Data to process Block Start
-- ==== Sys2Proof/Certificates/Slice0/Obligations.lean ====
section
/-! DEFINITION. The statements for the provers. Every instruction has one that gives its encoding, its result, its frame
and that it completes: `Completes i s { view s with … }` says that `exec i s` answers a next state whose named parts are
as given and whose every other part (each register, each memory byte, each stack slot, each pixel, the driver's side) is
as in `s`. The `decode` clauses give the encodings of the rules' own **Encoding** lines; the opcode numbers in them are ones
the spec supplies from general knowledge (92_eei_decisions.md D1, log entry 5). -/

open Sys2Proof Sys2Proof.Machine

/-! ## Arithmetic and logic, spec/40_arith_logic.md -/

/-- R80, R82: the two moves into a register. -/
def Obligations.LoadImmediateAndRegisterCopy : Prop :=
  ∀ (s : State) (x y : Nibble) (nn : Byte),
    (decode (wordXNN 0x6 x nn) = .ok (.ldImm x nn) ∧
      Completes (.ldImm x nn) s { view s with
        regs := fun r => if r = x then nn else s.reg r
        pc := s.pc + 2 }) ∧
    (decode (wordXYN 0x8 x y 0x0) = .ok (.ldReg x y) ∧
      Completes (.ldReg x y) s { view s with
        regs := fun r => if r = x then s.reg y else s.reg r
        pc := s.pc + 2 })

/-- R81: the sum modulo 256, no flag. -/
def Obligations.AddImmediateKeepsTheFlag : Prop :=
  ∀ (s : State) (x : Nibble) (nn : Byte),
    decode (wordXNN 0x7 x nn) = .ok (.addImm x nn) ∧
    Completes (.addImm x nn) s { view s with
      regs := fun r => if r = x then s.reg x + nn else s.reg r
      pc := s.pc + 2 }

/-- R83, R84, R85: the bitwise operations write their destination and no flag. -/
def Obligations.BitwiseOperationsKeepTheFlag : Prop :=
  ∀ (s : State) (x y : Nibble),
    (decode (wordXYN 0x8 x y 0x1) = .ok (.orReg x y) ∧
      Completes (.orReg x y) s { view s with
        regs := fun r => if r = x then s.reg x ||| s.reg y else s.reg r
        pc := s.pc + 2 }) ∧
    (decode (wordXYN 0x8 x y 0x2) = .ok (.andReg x y) ∧
      Completes (.andReg x y) s { view s with
        regs := fun r => if r = x then s.reg x &&& s.reg y else s.reg r
        pc := s.pc + 2 }) ∧
    (decode (wordXYN 0x8 x y 0x3) = .ok (.xorReg x y) ∧
      Completes (.xorReg x y) s { view s with
        regs := fun r => if r = x then s.reg x ^^^ s.reg y else s.reg r
        pc := s.pc + 2 })

/-- R86: the sum modulo 256, then the carry to VF, which wins over the sum when `x = 15`. -/
def Obligations.AddRegistersSetsCarry : Prop :=
  ∀ (s : State) (x y : Nibble),
    decode (wordXYN 0x8 x y 0x4) = .ok (.addReg x y) ∧
    Completes (.addReg x y) s { view s with
      regs := fun r =>
        if r = 0xF then (if (s.reg x).toNat + (s.reg y).toNat > 255 then 1 else 0)
        else if r = x then s.reg x + s.reg y else s.reg r
      pc := s.pc + 2 }

/-- R87, R88: the difference modulo 256 either way round, then the strict comparison to VF. -/
def Obligations.SubtractionsSetStrictlyGreater : Prop :=
  ∀ (s : State) (x y : Nibble),
    (decode (wordXYN 0x8 x y 0x5) = .ok (.sub x y) ∧
      Completes (.sub x y) s { view s with
        regs := fun r =>
          if r = 0xF then (if (s.reg x).toNat > (s.reg y).toNat then 1 else 0)
          else if r = x then s.reg x - s.reg y else s.reg r
        pc := s.pc + 2 }) ∧
    (decode (wordXYN 0x8 x y 0x7) = .ok (.subn x y) ∧
      Completes (.subn x y) s { view s with
        regs := fun r =>
          if r = 0xF then (if (s.reg y).toNat > (s.reg x).toNat then 1 else 0)
          else if r = x then s.reg y - s.reg x else s.reg r
        pc := s.pc + 2 })

/-- R89, R90: shift by one of the register `SHIFT_SOURCE` names, then the bit shifted out to VF as 0 or 1. -/
def Obligations.ShiftsUseTheConfiguredSource : Prop :=
  ∀ (s : State) (x y : Nibble) (a : Byte),
    (s.env.config.shiftSource = .x ∧ a = s.reg x ∨ s.env.config.shiftSource = .y ∧ a = s.reg y) →
    (decode (wordXYN 0x8 x y 0x6) = .ok (.shr x y) ∧
      Completes (.shr x y) s { view s with
        regs := fun r => if r = 0xF then a &&& 1 else if r = x then a >>> 1 else s.reg r
        pc := s.pc + 2 }) ∧
    (decode (wordXYN 0x8 x y 0xE) = .ok (.shl x y) ∧
      Completes (.shl x y) s { view s with
        regs := fun r => if r = 0xF then a >>> 7 else if r = x then a <<< 1 else s.reg r
        pc := s.pc + 2 })

/-! ## Control flow, spec/41_control_flow.md -/

/-- R100, R101: the skips on an immediate. -/
def Obligations.ImmediateSkips : Prop :=
  ∀ (s : State) (x : Nibble) (nn : Byte),
    (decode (wordXNN 0x3 x nn) = .ok (.seImm x nn) ∧
      Completes (.seImm x nn) s { view s with pc := if s.reg x = nn then s.pc + 4 else s.pc + 2 }) ∧
    (decode (wordXNN 0x4 x nn) = .ok (.sneImm x nn) ∧
      Completes (.sneImm x nn) s { view s with pc := if s.reg x = nn then s.pc + 2 else s.pc + 4 })

/-- R102, R103: the skips on two registers, whatever the low nibble of the word holds; that it is ignored is the spec's own
decision (92_eei_decisions.md D3). -/
def Obligations.RegisterSkipsIgnoreTheLowNibble : Prop :=
  ∀ (s : State) (x y n : Nibble),
    (decode (wordXYN 0x5 x y n) = .ok (.seReg x y n) ∧
      Completes (.seReg x y n) s { view s with pc := if s.reg x = s.reg y then s.pc + 4 else s.pc + 2 }) ∧
    (decode (wordXYN 0x9 x y n) = .ok (.sneReg x y n) ∧
      Completes (.sneReg x y n) s { view s with pc := if s.reg x = s.reg y then s.pc + 2 else s.pc + 4 })

/-- R104, R105: the skips on the key whose number is the low nibble of `V[x]`, bit `k` standing for key `k`, both the spec's
own decisions (92_eei_decisions.md D12, D13). -/
def Obligations.KeySkipsTestOneBitOfTheKeypad : Prop :=
  ∀ (s : State) (x : Nibble),
    (decode (wordXNN 0xE x 0x9E) = .ok (.skp x) ∧
      Completes (.skp x) s { view s with
        pc := if s.keypad.getLsbD ((s.reg x).toNat % 16) then s.pc + 4 else s.pc + 2 }) ∧
    (decode (wordXNN 0xE x 0xA1) = .ok (.sknp x) ∧
      Completes (.sknp x) s { view s with
        pc := if s.keypad.getLsbD ((s.reg x).toNat % 16) then s.pc + 2 else s.pc + 4 })

/-- R106, R110: the absolute jump and its alias set `pc` and nothing else. -/
def Obligations.JumpsSetTheProgramCounter : Prop :=
  ∀ (s : State) (nnn : Addr),
    (decode (wordNNN 0x1 nnn) = .ok (.jp nnn) ∧
      Completes (.jp nnn) s { view s with pc := BitVec.ofNat 16 nnn.toNat }) ∧
    ((nnn ≠ 0x0E0 → nnn ≠ 0x0EE → decode (wordNNN 0x0 nnn) = .ok (.sys nnn)) ∧
      Completes (.sys nnn) s { view s with pc := BitVec.ofNat 16 nnn.toNat })

/-- R107: the offset jump sets `pc` to `nnn + V0` and nothing else. The sum is not reduced to 12 bits, which is the spec's
own decision (92_eei_decisions.md D8). -/
def Obligations.OffsetJumpKeepsTheWholeSum : Prop :=
  ∀ (s : State) (nnn : Addr),
    decode (wordNNN 0xB nnn) = .ok (.jpV0 nnn) ∧
    Completes (.jpV0 nnn) s { view s with pc := BitVec.ofNat 16 (nnn.toNat + (s.reg 0).toNat) }

/-- R108: CALL pushes the address after itself (the spec's own decision D5) and jumps; on a full stack it raises
StackOverflow with its word and address (the spec's own D15). -/
def Obligations.CallPushesTheReturnAddress : Prop :=
  ∀ (s : State) (nnn : Addr),
    decode (wordNNN 0x2 nnn) = .ok (.call nnn) ∧
    (s.sp.toNat < 16 → Completes (.call nnn) s { view s with
      slot := fun k => if k = s.sp.toNat then some (s.pc + 2) else s.slot k
      sp := s.sp + 1
      pc := BitVec.ofNat 16 nnn.toNat }) ∧
    (s.sp.toNat ≥ 16 → exec (.call nnn) s = .fault (.stackOverflow (wordNNN 0x2 nnn) s.pc))

/-- R109: RET pops the newest slot into `pc` and does not clear it; on an empty stack it raises StackUnderflow. `sp` at
most 16 is the machine's invariant (`ResetMeetsTheInvariant`, `EveryStepKeepsTheInvariant`). -/
def Obligations.ReturnPopsTheNewestSlot : Prop :=
  decode 0x00EE = .ok .ret ∧
  ∀ s : State, s.sp.toNat ≤ 16 →
    (∀ target, s.sp ≠ 0 → s.slot (s.sp.toNat - 1) = some target →
      Completes .ret s { view s with sp := s.sp - 1, pc := target }) ∧
    (s.sp ≠ 0 → ∃ target, s.slot (s.sp.toNat - 1) = some target) ∧
    (s.sp = 0 → exec .ret s = .fault (.stackUnderflow 0x00EE s.pc))

/-! ## Index register and memory, spec/42_memory_index.md -/

/-- R120: the address goes to `I`, zero-extended. -/
def Obligations.SetIndex : Prop :=
  ∀ (s : State) (nnn : Addr),
    decode (wordNNN 0xA nnn) = .ok (.ldI nnn) ∧
    Completes (.ldI nnn) s { view s with I := BitVec.ofNat 16 nnn.toNat, pc := s.pc + 2 }

/-- R121, R122: the sum modulo 4096 with no flag, and the glyph address of the low nibble. That no flag is set and that the
high nibble is ignored are the spec's own decisions (92_eei_decisions.md D26, D27). -/
def Obligations.IndexRegisterArithmetic : Prop :=
  ∀ (s : State) (x : Nibble),
    (decode (wordXNN 0xF x 0x1E) = .ok (.addI x) ∧
      Completes (.addI x) s { view s with
        I := BitVec.ofNat 16 ((s.I.toNat + (s.reg x).toNat) % 4096)
        pc := s.pc + 2 }) ∧
    (decode (wordXNN 0xF x 0x29) = .ok (.ldF x) ∧
      Completes (.ldF x) s { view s with
        I := BitVec.ofNat 16 (0x050 + 5 * ((s.reg x).toNat % 16))
        pc := s.pc + 2 })

/-- R123: the three decimal digits to `I`, `I + 1`, `I + 2`, each address modulo 4096, and no other byte. `effAddr` is the
address the meaning stores to. -/
def Obligations.BcdStoresThreeDigits : Prop :=
  ∀ (s : State) (x : Nibble),
    decode (wordXNN 0xF x 0x33) = .ok (.ldB x) ∧
    (∀ k, s.effAddr k = (s.I.toNat + k) % 4096) ∧
    Completes (.ldB x) s { view s with
      byte := fun a =>
        if a % 4096 = s.effAddr 0 then BitVec.ofNat 8 ((s.reg x).toNat / 100)
        else if a % 4096 = s.effAddr 1 then BitVec.ofNat 8 ((s.reg x).toNat / 10 % 10)
        else if a % 4096 = s.effAddr 2 then BitVec.ofNat 8 ((s.reg x).toNat % 10)
        else s.memRead a
      pc := s.pc + 2 }

/-- R124: `V0..Vx` to `I..I + x`, each address modulo 4096, and no other byte; `I` is kept. -/
def Obligations.BlockStoreWritesExactlyItsBytes : Prop :=
  ∀ (s : State) (x : Nibble),
    decode (wordXNN 0xF x 0x55) = .ok (.storeRegs x) ∧
    ∃ t, exec (.storeRegs x) s = .next t ∧
      (∀ k : Nibble, k.toNat ≤ x.toNat → t.memRead ((s.I.toNat + k.toNat) % 4096) = s.reg k) ∧
      (∀ a, (∀ k ≤ x.toNat, a % 4096 ≠ (s.I.toNat + k) % 4096) → t.memRead a = s.memRead a) ∧
      view t = { view s with byte := t.memRead, pc := s.pc + 2 }

/-- R125: `V0..Vx` from `I..I + x`, each address modulo 4096, and no other register; `I` and memory are kept. -/
def Obligations.BlockLoadWritesExactlyItsRegisters : Prop :=
  ∀ (s : State) (x : Nibble),
    decode (wordXNN 0xF x 0x65) = .ok (.loadRegs x) ∧
    Completes (.loadRegs x) s { view s with
      regs := fun r => if r.toNat ≤ x.toNat then s.memRead (s.I.toNat + r.toNat) else s.reg r
      pc := s.pc + 2 }

/-! ## Timers and keypad, spec/43_timer_keypad.md -/

/-- R135, R136, R137: the timer moves. -/
def Obligations.TimerMoves : Prop :=
  ∀ (s : State) (x : Nibble),
    (decode (wordXNN 0xF x 0x07) = .ok (.ldVxDt x) ∧
      Completes (.ldVxDt x) s { view s with
        regs := fun r => if r = x then s.dt else s.reg r
        pc := s.pc + 2 }) ∧
    (decode (wordXNN 0xF x 0x15) = .ok (.ldDtVx x) ∧
      Completes (.ldDtVx x) s { view s with dt := s.reg x, pc := s.pc + 2 }) ∧
    (decode (wordXNN 0xF x 0x18) = .ok (.ldStVx x) ∧
      Completes (.ldStVx x) s { view s with st := s.reg x, pc := s.pc + 2 })

/-- R138: with no key down nothing changes, `pc` included; with a key down the lowest one goes to `V[x]`, the
spec's own decision (92_eei_decisions.md D14). -/
def Obligations.KeyWaitTakesTheLowestKey : Prop :=
  ∀ (s : State) (x : Nibble),
    decode (wordXNN 0xF x 0x0A) = .ok (.ldVxK x) ∧
    (s.keypad = 0 → Completes (.ldVxK x) s (view s)) ∧
    (s.keypad ≠ 0 → ∃ k < 16, s.keypad.getLsbD k = true ∧ (∀ j < k, s.keypad.getLsbD j = false) ∧
      Completes (.ldVxK x) s { view s with
        regs := fun r => if r = x then BitVec.ofNat 8 k else s.reg r
        pc := s.pc + 2 })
Data to process Block End
Copy every single line of the material above that holds "memory".

**Task solution:**
as given and whose every other part (each register, each memory byte, each stack slot, each pixel, the driver's side) is
/-! ## Index register and memory, spec/42_memory_index.md -/
/-- R125: `V0..Vx` from `I..I + x`, each address modulo 4096, and no other register; `I` and memory are kept. -/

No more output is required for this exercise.